Subhash K Jha revists Nutan’s career and shines the light on her finest film in this special feature.
Bimal Roy made many moving movies marked as masterpieces for milleniums. Bandini remains just that bit more special than Devdas or Madhumati. Why? Just…
Nutan had almost given up films after marriage. But like Yash Chopra, who made Raakhee an offer which she couldn’t resist (Kabhi Kabhie), Bimal Roy tempted the titanic actress — and would Kate Winslet please mover over? — out of married bliss to play what the director promised would be the role of Nutan’s lifetime.
Nutan’s tempestuous performance as Kalyani embedded her name in gold in the hall of fame. Along with Nargis in Mother India, Meena Kumari in Sahib Bibi Aur Ghulam, and Shabana Azmi in Arth, Nutan in Bandini is the most arresting character written for a mainstream Hindi heroine of the pre-70s era.
The film based on the memoirs of a jail superintendant (played in the film by Tarun Bose) is about the prisoner named Kalyani who has been convicted for the murder of her lover, the freedom fighter Bikas Gosh (Ashok Kumar)’s shrewish wife. In a long and luminous flashback (with some of the best black-and-white photography ever by Kamal Bose), Bimal Roy takes us back to Bengal in the 1930s, teeming with revolutions and heaving with melodious evolutions (Sachin Dev Burman at his melodious crest).
Roy captures the journey from innocence to corruption to redemption of his heroine through songs—Gulzar’s first-ever lyric ‘Mora gora rang lai lay’ to express Kalyani’s first flush of love, Shailendra’s ‘O jaane wale ho sake to laut aana’ to express her disgrace and exile when she’s deserted by her lover, ‘Ab ke baras bhej bhaiyya ko babul’ to convey Kalyani’s solitude and sorrow in prison and finally — in one of the best ever climactic song expressing a woman’s dilemma between love and security—’O re manjhi mere saajan hain uss par’.
Goosebumps!
The music, lyrics, and singing by Lata Mangeshkar endow a poetic quality to the proceedings. Most important of all, there was Nutan at the vortex of the emotional conflict, lending a high-voltage luminosity to the proceedings. The look in her eyes as she prepares poison for the screechy and nagging wife of the freedom fighter remains etched in moviegoers’ minds for all times to come. The performance fetched Nutan another Filmfare award for her performance in a Bimal Roy film. Earlier, she had won the best actress award for Bimal Roy’s Sujata.

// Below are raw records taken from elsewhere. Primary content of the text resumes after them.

-- ==== Sys2Proof/Machine/Hbm.lean ====
section
/-! DEFINITION. HBM (chapter 13): interface parity, calibration, refresh, channel power and margining. The line transactions
themselves stand in Machine/Lines.lean. -/

namespace Sys2Proof.Machine

def opHbmPower : Nat := 0x80
def opHbmMargin : Nat := 0x90

/-! ### Interface parity (R394, R395) -/

/-- The issued transactions of a paddock, oldest first. -/
def State.issuedLines (s : State) (p : Nat) : List Line := s.net.lines.filter (fun l => l.pdk == p && l.issued)
def State.setLine (s : State) (x : Line) : State :=
  { s with net := { s.net with lines := s.net.lines.map (fun l => if l.id = x.id then x else l) } }

/-- The failures of a channel under R395 within 1 s retire its group (R661). -/
def State.channelFailed (s : State) (ch : Nat) : State :=
  let g := ch / 16
  if hasBit (s.rd F.HIF_SPARES_RETIRED 0) g then s
  else
    let s := s.wr F.HIF_SPARES_RETIRED 0 (setBit (s.rd F.HIF_SPARES_RETIRED 0) g)
    let s := s.deviceError 1 false ch 0 0x391 g
    let d := detailAt 0x10 g + detailAt 0x12 ch
    if s.pdkState g = pdkFree then
      (s.wr F.PDK_STATE_STATE g pdkOffline).event 0 0x63 0x391 d g |>.event 0 0x08 0 0 g
    else if s.pdkState g = pdkOffline then s.event 0 0x63 0x391 d g
    else s.eventBoth g 0x63 0x391 d

/-- A failure under R395 is remembered for one second; the sixteenth retires the group (R661). -/
def State.countFailure (s : State) (ch : Nat) : State :=
  let l := (s.now :: tget [] s.rel.fails [ch]).filter (fun t => decide (s.now < t + 1000000000))
  let s : State := { s with rel := { s.rel with fails := tset [] s.rel.fails [ch] (l.take 16) } }
  if 16 ≤ l.length then s.channelFailed ch else s

/-- HBM_PARITY_REPLAY (R394, R395): the stack reports a parity error for the command of an issued transaction. Up to four
replays are counted; a fifth failing try returns a read poisoned or writes poisoned sectors, and fails its operation. -/
def execHbmParityReplay (p : Fin 16) (idx : Nat) (writeData : Bool) (s : State) : Host.Outcome State Fault Refusal :=
  match (s.issuedLines p.val)[idx]? with
  | none => .next s
  | some l =>
    if ptrTag l.ptr ≠ 0 ∨ l.msg.isSome ∨ l.dead ≠ 0 ∨ (writeData = true ∧ l.write = false) then .next s
    else
      let dpa := dpaOf p.val (ptrAddr l.ptr)
      let ch := channelOf dpa
      if l.tries < 4 then
        let s := (s.setLine { l with tries := l.tries + 1 }).bump F.HBM_PAR_RETRY_COUNT p.val
        .next ((s.bump F.HBM_CH_RETRY_COUNT ch).deviceError 1 true ch dpa 0 p.val)
      else
        let s := (s.setLine { l with dead := 0x530 }).bump F.HBM_PAR_FAIL_COUNT p.val
        let s := (s.bump F.HBM_CH_FAIL_COUNT ch).hbmErr p.val (if writeData then 1 else 0) l.src dpa
        let s := s.eventBoth p.val 0x04 0x530 (detailAt 0x10 (dpa % 2 ^ 64))
        let s := (s.deviceError 1 false ch dpa 0x530 p.val).countFailure ch
        .next (if l.src < 96 then s.abort p.val 0x530 else s)

/-! ### Calibration, refresh, temperature -/

/-- The calibration period in force, in ms (R407), and in ns. -/
def State.calMs (s : State) : Nat := if s.now < s.msys.calUntil then s.msys.calOld else s.rd F.HBM_DCFG_CAL_PERIOD_MS 0
def State.calNs (s : State) : Nat := s.calMs * 1000000

/-- CALIBRATION_WINDOW (R396): at its fixed instant a channel that holds data opens its window. -/
def execCalibrationWindow (ch : Fin 256) (s : State) : Host.Outcome State Fault Refusal :=
  if s.rd F.HBM_CH_STAT_PWR ch.val ≠ 2 ∧ s.now % s.calNs = ch.val * s.calNs / 256 then
    .next (s.wr F.HBM_CH_CAL_LAST ch.val s.now)
  else .next s

/-- HBM_REFRESH (R380, R396, R397): refresh changes no data, charges nothing and no register counts it. -/
def execHbmRefresh (_ch : Fin 256) (s : State) : Host.Outcome State Fault Refusal := .next s

/-- HBM_TEMPERATURE_READ (R380, R407): the last and highest temperature of each stack, and doubled refresh above 85 °C. -/
def execHbmTemperatureRead (temps : List Nat) (s : State) : Host.Outcome State Fault Refusal :=
  .next (loopN 8 (fun k s =>
    let t := nth temps k % 256
    let s := (s.wr F.HBM_TEMP_TEMP 0 t k).wr F.HBM_TEMP_MAX_TEMP 0 (max t (s.rd F.HBM_TEMP_MAX_TEMP 0 k)) k
    loopN 32 (fun c s => s.wr F.HBM_CH_STAT_REFRESH_X2 (32 * k + c) (b2n (decide (85 < t)))) s) s)

/-- A PF write of CAL_PERIOD_MS: 8 to 256, in force from the next timebase multiple of the new period (R407). -/
def execCalPeriodMsWrite (v : Nat) (s : State) : Host.Outcome State Fault Refusal :=
  let x := min (max (v % 512) 8) 256
  let old := s.calMs
  let s := s.wr F.HBM_DCFG_CAL_PERIOD_MS 0 x
  .next { s with msys := { s.msys with calOld := old, calUntil := (s.now / (x * 1000000) + 1) * (x * 1000000) } }

/-- A write of 1 to HBM_ERR0.VALID re-arms the record (R407). -/
def execHbmErr0ValidClear (p : Fin 16) (s : State) : Host.Outcome State Fault Refusal := .next (s.wr F.HBM_ERR0_VALID p.val 0)

/-- The command of a header that is taken and executing. -/
def State.runningCmd (s : State) (h : Hdr) : Option Instr :=
  (s.findTaken h).bind (fun t => if t.phase = .executing then t.cmd else none)

/-! ### Channel power (R398 to R402) -/

/-- Whether a self-test runs on a resource (R666). -/
def State.underTest (s : State) (kind unit : Nat) : Bool := s.rel.tests.any (fun t => t.kind == kind && t.unit == unit)

/-- Microseconds since a time. -/
def State.usSince (s : State) (t : Nat) : Nat := (s.now - t) / 1000

/-- Channels of a mask that are in state `st`, and setting the state of those channels. -/
def State.channelsIn (s : State) (g mask st : Nat) : List Nat :=
  (List.range 16).filter (fun c => hasBit mask c && s.rd F.HBM_CH_STAT_PWR (16 * g + c) = st)
def State.setChannels (s : State) (g : Nat) (cs : List Nat) (st : Nat) : State :=
  (cs.foldl (fun s c => s.wr F.HBM_CH_STAT_PWR (16 * g + c) st) s).syncGroup g

/-- HBM_POWER (R399, R401, R405): down stops new accesses to the named channels and waits for their writes; up trains them and
has the group zeroised. It waits while a named channel is under test (R666). Its prog: start, changed channels, whether up. -/
def execHbmPower (h : Hdr) (group state mask : Nat) (s : State) : Host.Outcome State Fault Refusal :=
  if s.callStatus h opHbmPower = 0 ∧ (s.orderBusy h = true ∨ (List.range 16).any (fun c => hasBit mask c && s.underTest 2 (16 * group + c)) = true) then .next s
  else
    .next (s.checked h opHbmPower
      (firstStatus [failIf (decide (15 < group) || mask == 0 || decide (65535 < mask) || !(state == 0 || state == 2)) 0x280,
        failIf (state == 2 && s.tenantUse group) 0x390]) (fun s =>
      let cs := s.channelsIn group mask (if state = 2 then 0 else 2)
      let m := cs.foldl (fun m c => m + 2 ^ c) 0
      let s := s.start h opHbmPower (some (.hbmPower h group state mask)) [s.now, m, b2n (state == 0), group]
      if cs = [] then s.complete h 0 else s.setChannels group cs (if state = 2 then 1 else 3)))

/-- Writes in flight to a channel mask of a group. -/
def State.writesTo (s : State) (g mask : Nat) : Bool :=
  s.net.lines.any (fun l => l.pdk == g && l.write && l.issued && ptrTag l.ptr == 0 && l.msg.isNone &&
    hasBit mask (channelOf (dpaOf g (ptrAddr l.ptr)) % 16))

/-- RESULT of HBM_POWER (R503). -/
def State.powerDone (s : State) (h : Hdr) (status : Nat) : State :=
  let g := s.progOf h
  s.complete h status (popBits (nth g 1) 16 * 2 ^ 16 + s.usSince (nth g 0) % 2 ^ 32 * 2 ^ 64)

/-- The prog of a taken HBM_POWER in the given direction. -/
def State.powerProg (s : State) (h : Hdr) (up : Bool) : Option (List Nat) :=
  (s.findTaken h).bind (fun t => if t.op = opHbmPower ∧ nth t.prog 2 = b2n up ∧ t.prog.length = 4 then some t.prog else none)

/-- HBM_POWER_DOWN_DRAINED (R399). -/
def execHbmPowerDownDrained (h : Hdr) (s : State) : Host.Outcome State Fault Refusal :=
  match s.powerProg h false with
  | none => .next s
  | some g =>
    if s.writesTo (nth g 3) (nth g 1) then .next s
    else .next ((s.setChannels (nth g 3) (s.channelsIn (nth g 3) (nth g 1) 1) 2).powerDone h 0)

/-- HBM_POWER_DOWN_TIMEOUT (R399): not drained in 100 µs; every named channel returns to powered. -/
def execHbmPowerDownTimeout (h : Hdr) (s : State) : Host.Outcome State Fault Refusal :=
  match s.powerProg h false with
  | none => .next s
  | some g =>
    if s.now < nth g 0 + 100000 then .next s
    else .next ((s.setChannels (nth g 3) (s.channelsIn (nth g 3) (nth g 1) 1) 0).complete h 0x313)

/-- HBM_POWER_UP_DONE (R401): the channels are trained and the whole group reads zeros. -/
def execHbmPowerUpDone (h : Hdr) (s : State) : Host.Outcome State Fault Refusal :=
  match s.powerProg h true with
  | none => .next s
  | some g =>
    let cs := s.channelsIn (nth g 3) (nth g 1) 3
    let s := cs.foldl (fun s c => s.wr F.HBM_CH_STAT_TRAINED (16 * nth g 3 + c) 1) s
    .next (((s.setChannels (nth g 3) cs 0).zeroHbm (nth g 3 * groupBytes) groupBytes).powerDone h 0)

/-! ### Margining (R403, R404) -/

/-- The range of a setting. -/
def marginRange (kind : Nat) : Nat := if kind = 2 ∨ kind = 3 then 24 else 32

/-- HBM_MARGIN (R403, R405). -/
def execHbmMargin (h : Hdr) (ch kind pattern lo hi dwell out : Nat) (s : State) : Host.Outcome State Fault Refusal :=
  let a := signedAt lo 16
  let b := signedAt hi 16
  let r : Int := marginRange kind
  let n := (b - a + 1).toNat
  .next (s.checked h opHbmMargin
    (firstStatus [failIf (decide (255 < ch) || decide (4 < kind) || decide (2 < pattern) || decide (b < a) || decide (a < -r) ||
        decide (r < b) || dwell == 0 || decide (65536 < dwell) || out % 16 != 0) 0x280,
      failIf (ptrTag out != 1) 0x401,
      failIf (s.tenantUse (ch / 16)) 0x390, failIf (s.rd F.HBM_CH_STAT_PWR ch != 0) 0x312,
      s.ptrStatus h.fn.val 0 out (16 * n) true]) (fun s =>
      s.gate h opHbmMargin (.hbmMargin h ch kind pattern lo hi dwell out) [⟨out, 16 * n, true⟩] (fun s => s)))

/-- HBM_MARGIN_COMPLETE (R403): one record a point, and the first and last offset without an error. -/
def execHbmMarginComplete (h : Hdr) (points : List (Nat × Bool)) (s : State) : Host.Outcome State Fault Refusal :=
  match s.runningCmd h with
  | some (.hbmMargin _ _ _ _ lo hi dwell out) =>
    let a := signedAt lo 16
    let n := (signedAt hi 16 - a + 1).toNat
    let pt (k : Nat) : Nat × Bool := (points[k]?).getD (0, false)
    let rec_ (k : Nat) : List Byte :=
      leBytes (unsignedOf (a + k) 16) 2 ++ leBytes 0 2 ++ leBytes dwell 4 ++ leBytes (min (pt k).1 0xFFFFFFFF) 4 ++
        leBytes (b2n (pt k).2) 4
    let good := (List.range n).filter (fun k => (pt k).1 == 0)
    let off (k : Option Nat) : Nat := (k.map (fun k => unsignedOf (a + k) 16)).getD 0x8000
    let s := s.ptrWrite h.fn.val 0 out ((List.range n).flatMap rec_)
    .next (s.complete h 0 (n * 2 ^ 16 + off good.head? * 2 ^ 32 + off good.getLast? * 2 ^ 48))
  | _ => .next s

end Sys2Proof.Machine
end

The tender relationship that grows between the bandini (female prisoner) and the prison doctor (Dharmendra) poses a peculiar moral dilemma for the script. Should Kalyani grab the doctor’s generous offer of marriage and start life anew, exonerated from her tumultuous past, or should she return to the man she loved passionately and lost to his cause and to another undeserving woman?
When finally, Kalyani breaks free from convention to be by her dying lover’s side, the nation cheered her instinctive lunge towards love. The dying moments of Bandini, beautifully directed, photographed, and performed, is now acknowledged as a rare cinematic achievement, on par with anything similarly done in the cinema from any part of the world.
Bandini remains a monument chiefly for Nutan’s award-winning performance, also for Bimal Roy’s complete and unsurpassable mastery over the medium of inner expression. It’s also the film that broke the ice between composer S.D. Burman and his favourite singer Lata Mangeshkar. The two had been on hostile terms for nearly five years. They decided to make up with ‘Mora gora ang laiy lay’. Gulzar proudly says he had a hand in the historic rapprochement.
The film was a huge success on release, cancelling Nutan’s plans to stay at home to look after her newly born son, Mohnish. Tragically, Bandini was the last feature film that Bimal Roy completed and released before the Big C stuck him down. Interestingly, Ashok Kumar was featured in another love triangle—B.R. Chopra’s Gumrah—during the same years. There, the female protagonist chose to return to Ashok Kumar instead of the other man in her life.